Re: BUG #18711: Attempting a connection with a database name longer than 63 characters now fails

From: Thomas Munro <thomas(dot)munro(at)gmail(dot)com>
To: Bertrand Drouvot <bertranddrouvot(dot)pg(at)gmail(dot)com>
Cc: Tom Lane <tgl(at)sss(dot)pgh(dot)pa(dot)us>, Nathan Bossart <nathandbossart(at)gmail(dot)com>, Bruce Momjian <bruce(at)momjian(dot)us>, adam(at)labkey(dot)com, pgsql-bugs(at)lists(dot)postgresql(dot)org
Subject: Re: BUG #18711: Attempting a connection with a database name longer than 63 characters now fails
Date: 2024-12-02 05:39:48
Message-ID: CA+hUKG+uJGt2tks0jyS=Gkjd0Uig-9cORVm-_igp50m7QwKrWw@mail.gmail.com
Views: Raw Message | Whole Thread | Download mbox | Resend email
Thread:
Lists: pgsql-bugs

On Fri, Nov 29, 2024 at 11:15 PM Bertrand Drouvot
<bertranddrouvot(dot)pg(at)gmail(dot)com> wrote:
> hm, are you saying that when choosing PG_SQL_ASCII to represent Mode 2
> (ASCII-only with validation) in the shared_catalog_encoding field,
> we're giving it a different semantic meaning than it has elsewhere in the
> system? Maybe we could just document very clearly that its meaning in
> shared_catalog_encoding is special/different?

Documentation seems enough to me. Unless you think it would be useful
outside this use case?

Hmm, in theory I suppose validated ASCII7 would be the ideal encoding
for template0, or generally any template that is allowed to be cloned
into a new database with a different encoding. It would enforce
something that is just a promise or convention today. I don't think
that is really a pressing issue in itself, the convention holds up
pretty well, but it's conceptually quite closely related, so it's at
least interesting to think about. I dunno.

> > $ CREATE ROLE lætitia;
> > ERROR: role name "lætitia" cannot be represented in the shared catalog
> > encoding SQL_ASCII
> > HINT: To allow non-ASCII roles, shared_catalog_encoding must be set to
> > an encoding matching all databases (or UNKNOWN, not recommended)
>
> That would sound reasonable to me.

Cool. You're both telling me this sounds worth trying out, so I
hacked up a proof-of-concept. Please see attached.

Almost half of the patch is tedious validation code that knows where
all the strings are hiding in the shared catalogs (and TODOs remain).
I wonder if that part could be automated somehow with schema analysis.
On the other hand, that stuff is not changing in a hurry, and you get
to write friendly actionable messages if you do it manually, for
example:

ALTER SYSTEM CATALOG ENCODING SQL_ASCII;
ERROR: role "regress_fred" has setting "application_name" with value
"café" that contains invalid characters
HINT: Consider ALTER ROLE ... SET ... TO ... using characters valid
in SQL_ASCII.

(See lots more variations and cases in regress/expected/catalog_encoding.out.)

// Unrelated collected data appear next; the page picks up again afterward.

-- ==== Sys2Proof/Proofs/Ports.lean ====
section
/-! PROOF. The masks of the ports bit by bit: the free ports, the ports a slot holds, the ports a grant or a release sets, and the test of
R131. -/

namespace Sys2Proof.Machine

variable {s t : State} {i : Slot}

/-- The mask of the ports that meet a condition. -/
theorem foldMask_getLsbD (g : Port → Bool) (p : Port) :
    ((allPorts.filter g).foldl (fun m p => m ||| (1#4 <<< p.val)) 0#4 : PortMask).getLsbD p.val = g p := by
  rw [show allPorts = [0, 1, 2, 3] from by decide]
  cases h0 : g 0 <;> cases h1 : g 1 <;> cases h2 : g 2 <;> cases h3 : g 3 <;> fin_cases p <;> simp [List.filter, h0, h1, h2, h3]

@[simp] theorem freeMask_getLsbD (s : State) (p : Port) : s.freeMask.getLsbD p.val = s.ports[p].isNone := foldMask_getLsbD _ p

@[simp] theorem portsHeld_getLsbD (s : State) (i : Slot) (p : Port) :
    (s.portsHeld i).getLsbD p.val = decide (s.ports[p].map Hold.slot = some i) := by
  refine (foldMask_getLsbD _ p).trans ?_
  cases s.ports[p] <;> simp

theorem portMask_ext {a b : PortMask} (h : ∀ p : Port, a.getLsbD p.val = b.getLsbD p.val) : a = b :=
  BitVec.eq_of_getLsbD_eq fun k hk => h ⟨k, hk⟩

theorem portMask_eq_zero_iff (a : PortMask) : a = 0#4 ↔ ∀ p : Port, a.getLsbD p.val = false :=
  ⟨fun h p => by rw [h]; exact BitVec.getLsbD_zero, fun h => portMask_ext fun p => (h p).trans BitVec.getLsbD_zero.symm⟩

theorem putPorts_get (mask : PortMask) (x : Option Hold) (ps : Vector (Option Hold) 4) (p : Port) :
    (putPorts mask x ps)[p] = if mask.getLsbD p.val then x else ps[p] := by
  fin_cases p <;> rfl

theorem putPorts_eq_ofFn (mask : PortMask) (x : Option Hold) (ps : Vector (Option Hold) 4) :
    putPorts mask x ps = Vector.ofFn fun p : Fin 4 => if mask.getLsbD p.val then x else ps[p] := by
  refine Vector.ext fun k hk => ?_
  rw [Vector.getElem_ofFn]
  exact putPorts_get mask x ps ⟨k, hk⟩

/-- Releasing no port changes nothing. -/
theorem putPorts_zero (x : Option Hold) (ps : Vector (Option Hold) 4) : putPorts 0#4 x ps = ps := by
  refine Vector.ext fun k hk => ?_
  refine (putPorts_get 0#4 x ps ⟨k, hk⟩).trans ?_
  rw [BitVec.getLsbD_zero, if_neg nofun]
  rfl

/-- The test of R131, port by port. -/
theorem WaitEntry.grantable_iff (e : WaitEntry) (blocked free : PortMask) : e.grantable blocked free = true ↔
    ∀ p : Port, e.mask.getLsbD p.val = true → free.getLsbD p.val = true ∧ blocked.getLsbD p.val = false := by
  have hbit (p : Port) : p.val < 4 := p.isLt
  rw [WaitEntry.grantable, Bool.and_eq_true, decide_eq_true_eq, decide_eq_true_eq, portMask_eq_zero_iff, portMask_eq_zero_iff,
    ← forall_and]
  refine forall_congr' fun p => ?_
  simp only [BitVec.getLsbD_and, BitVec.getLsbD_not, hbit]
  cases e.mask.getLsbD p.val <;> cases free.getLsbD p.val <;> cases blocked.getLsbD p.val <;> simp

/-- With fewer free ports, no more can be granted. -/
theorem WaitEntry.grantable_mono {e : WaitEntry} {blocked free free' : PortMask}
    (h : ∀ p : Port, free'.getLsbD p.val = true → free.getLsbD p.val = true) (hg : e.grantable blocked free' = true) :
    e.grantable blocked free = true := by
  rw [WaitEntry.grantable_iff] at hg ⊢
  exact fun p hp => ⟨h p (hg p hp).1, (hg p hp).2⟩

/-- What the arbiter drops of a slot: its ports (R137). -/
theorem releaseAll_ports (s : State) (i : Slot) :
    (s.releasePorts i 0xF#4).ports = s.ports.map fun h => if h.map Hold.slot = some i then none else h := by
  refine Vector.ext fun k hk => ?_
  rw [Vector.getElem_map]
  have hfull : (0xF#4 &&& s.portsHeld i).getLsbD k = decide (s.ports[k].map Hold.slot = some i) := by
    rw [BitVec.getLsbD_and]
    refine (congrArg₂ Bool.and ?_ (portsHeld_getLsbD s i ⟨k, hk⟩)).trans (Bool.true_and _)
    interval_cases k <;> rfl
  refine (putPorts_get _ none s.ports ⟨k, hk⟩).trans ?_
  dsimp only
  rw [hfull]
  split <;> simp_all

end Sys2Proof.Machine
end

I'm on the fence about the default. Here I defaulted to
single-encoding, figuring that multi-encoding clusters are possibly a
fairly advanced configuration and that that user group could just run
one extra command, and there's even a HINT.

I wrote some documentation as an exercise to see how practical and
defensible the idea seemed when put into manualspeak.

Despite being a really simple idea for adding one new switch that
really only "stops" things rather than actually doing anything new, it
finishes up interacting with locking, logging, checkpointing, control
file, redo, grammar, pg_upgrade (and I see now that pg_dumpall might
need a similar approach), and I didn't even look at the startup stuff
you guys were working on that can hopefully benefit from having
GetSharedCatalogEncoding(). Hopefully the patch has the right sort of
ideas in some of those places, but obviously it's a rapid prototype so
might be way off on some of the details. It fails on Windows CI in a
very minor way that I see how to fix... later. It's enough to try out
the user experience anyway. Feedback, flames and ideas welcome.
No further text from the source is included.